• _Working data_:

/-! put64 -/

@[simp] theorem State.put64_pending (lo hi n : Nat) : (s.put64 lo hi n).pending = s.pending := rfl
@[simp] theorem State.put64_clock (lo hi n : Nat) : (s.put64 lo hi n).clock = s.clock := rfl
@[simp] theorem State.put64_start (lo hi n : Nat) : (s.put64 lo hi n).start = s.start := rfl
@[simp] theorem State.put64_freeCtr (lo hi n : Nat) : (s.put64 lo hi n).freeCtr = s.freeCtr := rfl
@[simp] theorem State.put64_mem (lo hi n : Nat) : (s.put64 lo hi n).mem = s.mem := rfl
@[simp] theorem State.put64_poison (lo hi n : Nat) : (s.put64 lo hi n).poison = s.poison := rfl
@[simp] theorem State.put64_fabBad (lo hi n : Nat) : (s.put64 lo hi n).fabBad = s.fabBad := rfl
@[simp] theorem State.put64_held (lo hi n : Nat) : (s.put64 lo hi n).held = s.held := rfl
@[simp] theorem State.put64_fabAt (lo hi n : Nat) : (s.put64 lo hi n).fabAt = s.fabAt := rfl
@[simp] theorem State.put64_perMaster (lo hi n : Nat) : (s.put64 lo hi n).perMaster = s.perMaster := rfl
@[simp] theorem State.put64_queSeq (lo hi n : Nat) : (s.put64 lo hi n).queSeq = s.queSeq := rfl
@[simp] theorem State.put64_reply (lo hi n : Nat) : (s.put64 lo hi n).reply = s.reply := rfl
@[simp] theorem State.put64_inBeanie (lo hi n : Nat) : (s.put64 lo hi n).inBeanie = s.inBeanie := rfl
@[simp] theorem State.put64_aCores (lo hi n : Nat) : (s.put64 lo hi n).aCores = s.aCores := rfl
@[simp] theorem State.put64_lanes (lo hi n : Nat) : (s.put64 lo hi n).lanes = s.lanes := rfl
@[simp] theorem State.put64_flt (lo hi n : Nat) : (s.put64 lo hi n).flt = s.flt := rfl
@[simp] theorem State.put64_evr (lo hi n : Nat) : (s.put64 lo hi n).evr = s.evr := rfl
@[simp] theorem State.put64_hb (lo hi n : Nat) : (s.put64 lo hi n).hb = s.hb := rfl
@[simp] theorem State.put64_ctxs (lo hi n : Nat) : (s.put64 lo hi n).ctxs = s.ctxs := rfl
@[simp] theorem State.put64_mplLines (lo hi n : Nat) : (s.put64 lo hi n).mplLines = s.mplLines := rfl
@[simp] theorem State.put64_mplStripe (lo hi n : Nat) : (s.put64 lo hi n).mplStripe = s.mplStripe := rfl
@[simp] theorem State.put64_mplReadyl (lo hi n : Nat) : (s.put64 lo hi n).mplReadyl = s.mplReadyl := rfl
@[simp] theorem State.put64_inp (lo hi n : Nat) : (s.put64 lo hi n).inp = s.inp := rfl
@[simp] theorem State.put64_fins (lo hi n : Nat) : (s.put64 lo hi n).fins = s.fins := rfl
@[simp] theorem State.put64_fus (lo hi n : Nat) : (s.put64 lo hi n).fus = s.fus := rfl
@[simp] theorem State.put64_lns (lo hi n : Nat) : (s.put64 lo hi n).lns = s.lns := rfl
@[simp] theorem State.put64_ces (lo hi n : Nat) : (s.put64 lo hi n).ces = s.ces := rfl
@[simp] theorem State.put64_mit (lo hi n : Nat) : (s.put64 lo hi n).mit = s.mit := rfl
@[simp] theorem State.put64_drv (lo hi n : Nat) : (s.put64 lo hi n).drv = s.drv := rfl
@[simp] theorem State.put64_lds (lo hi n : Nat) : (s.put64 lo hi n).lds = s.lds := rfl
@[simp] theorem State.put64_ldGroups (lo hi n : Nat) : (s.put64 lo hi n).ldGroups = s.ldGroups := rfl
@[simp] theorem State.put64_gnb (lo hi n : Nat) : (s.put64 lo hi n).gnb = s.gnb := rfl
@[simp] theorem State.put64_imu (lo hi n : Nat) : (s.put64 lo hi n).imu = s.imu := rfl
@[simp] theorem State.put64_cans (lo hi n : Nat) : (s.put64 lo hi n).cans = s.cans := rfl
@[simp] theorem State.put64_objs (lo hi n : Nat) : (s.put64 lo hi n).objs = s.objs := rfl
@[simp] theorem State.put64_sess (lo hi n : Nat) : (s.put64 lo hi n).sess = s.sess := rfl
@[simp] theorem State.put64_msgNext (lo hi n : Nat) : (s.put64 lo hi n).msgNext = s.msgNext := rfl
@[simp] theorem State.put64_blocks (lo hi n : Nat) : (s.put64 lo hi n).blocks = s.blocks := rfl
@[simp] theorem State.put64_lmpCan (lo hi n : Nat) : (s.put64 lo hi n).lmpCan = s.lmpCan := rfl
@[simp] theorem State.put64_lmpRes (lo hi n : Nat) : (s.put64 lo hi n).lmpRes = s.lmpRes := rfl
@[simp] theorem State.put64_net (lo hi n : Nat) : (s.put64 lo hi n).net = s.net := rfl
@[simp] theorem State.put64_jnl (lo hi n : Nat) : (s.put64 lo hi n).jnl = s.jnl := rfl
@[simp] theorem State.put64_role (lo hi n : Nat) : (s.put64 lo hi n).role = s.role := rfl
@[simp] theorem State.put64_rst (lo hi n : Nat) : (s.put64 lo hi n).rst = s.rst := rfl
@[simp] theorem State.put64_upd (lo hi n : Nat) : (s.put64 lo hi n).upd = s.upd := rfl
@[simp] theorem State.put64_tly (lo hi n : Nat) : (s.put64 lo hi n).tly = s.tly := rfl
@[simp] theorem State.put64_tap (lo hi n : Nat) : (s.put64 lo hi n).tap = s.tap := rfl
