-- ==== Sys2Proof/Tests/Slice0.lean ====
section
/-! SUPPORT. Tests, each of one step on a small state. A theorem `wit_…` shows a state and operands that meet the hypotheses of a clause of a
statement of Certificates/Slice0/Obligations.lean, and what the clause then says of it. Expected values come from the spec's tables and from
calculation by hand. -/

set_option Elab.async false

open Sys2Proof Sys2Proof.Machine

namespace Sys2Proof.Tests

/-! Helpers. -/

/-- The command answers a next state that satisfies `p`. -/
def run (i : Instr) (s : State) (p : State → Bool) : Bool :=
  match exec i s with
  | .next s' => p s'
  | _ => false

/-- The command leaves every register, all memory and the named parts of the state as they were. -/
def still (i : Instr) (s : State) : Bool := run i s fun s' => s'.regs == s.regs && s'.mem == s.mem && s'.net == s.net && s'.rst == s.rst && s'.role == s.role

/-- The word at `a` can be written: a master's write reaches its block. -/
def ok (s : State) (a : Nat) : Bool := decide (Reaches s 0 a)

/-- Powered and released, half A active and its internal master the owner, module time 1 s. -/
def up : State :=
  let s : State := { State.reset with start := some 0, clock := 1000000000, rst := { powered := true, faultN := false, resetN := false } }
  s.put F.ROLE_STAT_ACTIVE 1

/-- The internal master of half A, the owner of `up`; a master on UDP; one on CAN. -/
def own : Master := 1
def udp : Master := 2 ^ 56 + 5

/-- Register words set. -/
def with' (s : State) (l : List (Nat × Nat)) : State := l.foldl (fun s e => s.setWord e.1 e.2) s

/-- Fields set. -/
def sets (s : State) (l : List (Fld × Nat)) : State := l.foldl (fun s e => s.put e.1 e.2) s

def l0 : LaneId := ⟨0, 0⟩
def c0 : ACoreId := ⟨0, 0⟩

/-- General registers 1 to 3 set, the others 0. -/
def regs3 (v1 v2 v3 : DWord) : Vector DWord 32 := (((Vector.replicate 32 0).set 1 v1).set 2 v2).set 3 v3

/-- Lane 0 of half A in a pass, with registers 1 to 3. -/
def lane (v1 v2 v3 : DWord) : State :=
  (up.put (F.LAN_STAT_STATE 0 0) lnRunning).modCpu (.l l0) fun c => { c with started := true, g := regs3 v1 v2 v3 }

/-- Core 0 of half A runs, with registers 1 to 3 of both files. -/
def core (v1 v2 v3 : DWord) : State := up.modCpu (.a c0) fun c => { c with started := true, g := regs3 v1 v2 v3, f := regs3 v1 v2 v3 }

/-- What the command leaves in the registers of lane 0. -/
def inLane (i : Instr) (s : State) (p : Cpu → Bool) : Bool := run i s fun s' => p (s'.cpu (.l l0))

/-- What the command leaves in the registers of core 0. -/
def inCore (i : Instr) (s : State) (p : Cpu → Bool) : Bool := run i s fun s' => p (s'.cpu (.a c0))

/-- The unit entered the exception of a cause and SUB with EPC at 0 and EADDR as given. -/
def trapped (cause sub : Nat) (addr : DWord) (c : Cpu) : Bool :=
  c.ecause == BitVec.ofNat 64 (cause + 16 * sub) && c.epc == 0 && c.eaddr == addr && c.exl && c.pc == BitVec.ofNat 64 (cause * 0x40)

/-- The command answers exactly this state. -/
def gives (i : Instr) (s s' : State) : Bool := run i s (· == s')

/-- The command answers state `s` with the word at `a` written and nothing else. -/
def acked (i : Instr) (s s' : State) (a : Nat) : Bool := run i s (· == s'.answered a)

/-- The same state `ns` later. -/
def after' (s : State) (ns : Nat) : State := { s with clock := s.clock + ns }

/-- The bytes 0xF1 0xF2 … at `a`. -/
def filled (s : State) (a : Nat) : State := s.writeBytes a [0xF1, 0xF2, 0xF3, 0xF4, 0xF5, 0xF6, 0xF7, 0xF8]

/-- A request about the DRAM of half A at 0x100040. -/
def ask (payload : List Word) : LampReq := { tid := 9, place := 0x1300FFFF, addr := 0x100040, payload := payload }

• _Task goal_: The response should be the listing above, limited to the lines between the one holding "def lane (v1" and the one holding "as given. -/", inclusive, reproduced exactly.

• _Your solution_:
def lane (v1 v2 v3 : DWord) : State :=
  (up.put (F.LAN_STAT_STATE 0 0) lnRunning).modCpu (.l l0) fun c => { c with started := true, g := regs3 v1 v2 v3 }

/-- Core 0 of half A runs, with registers 1 to 3 of both files. -/
def core (v1 v2 v3 : DWord) : State := up.modCpu (.a c0) fun c => { c with started := true, g := regs3 v1 v2 v3, f := regs3 v1 v2 v3 }

/-- What the command leaves in the registers of lane 0. -/
def inLane (i : Instr) (s : State) (p : Cpu → Bool) : Bool := run i s fun s' => p (s'.cpu (.l l0))

/-- What the command leaves in the registers of core 0. -/
def inCore (i : Instr) (s : State) (p : Cpu → Bool) : Bool := run i s fun s' => p (s'.cpu (.a c0))

/-- The unit entered the exception of a cause and SUB with EPC at 0 and EADDR as given. -/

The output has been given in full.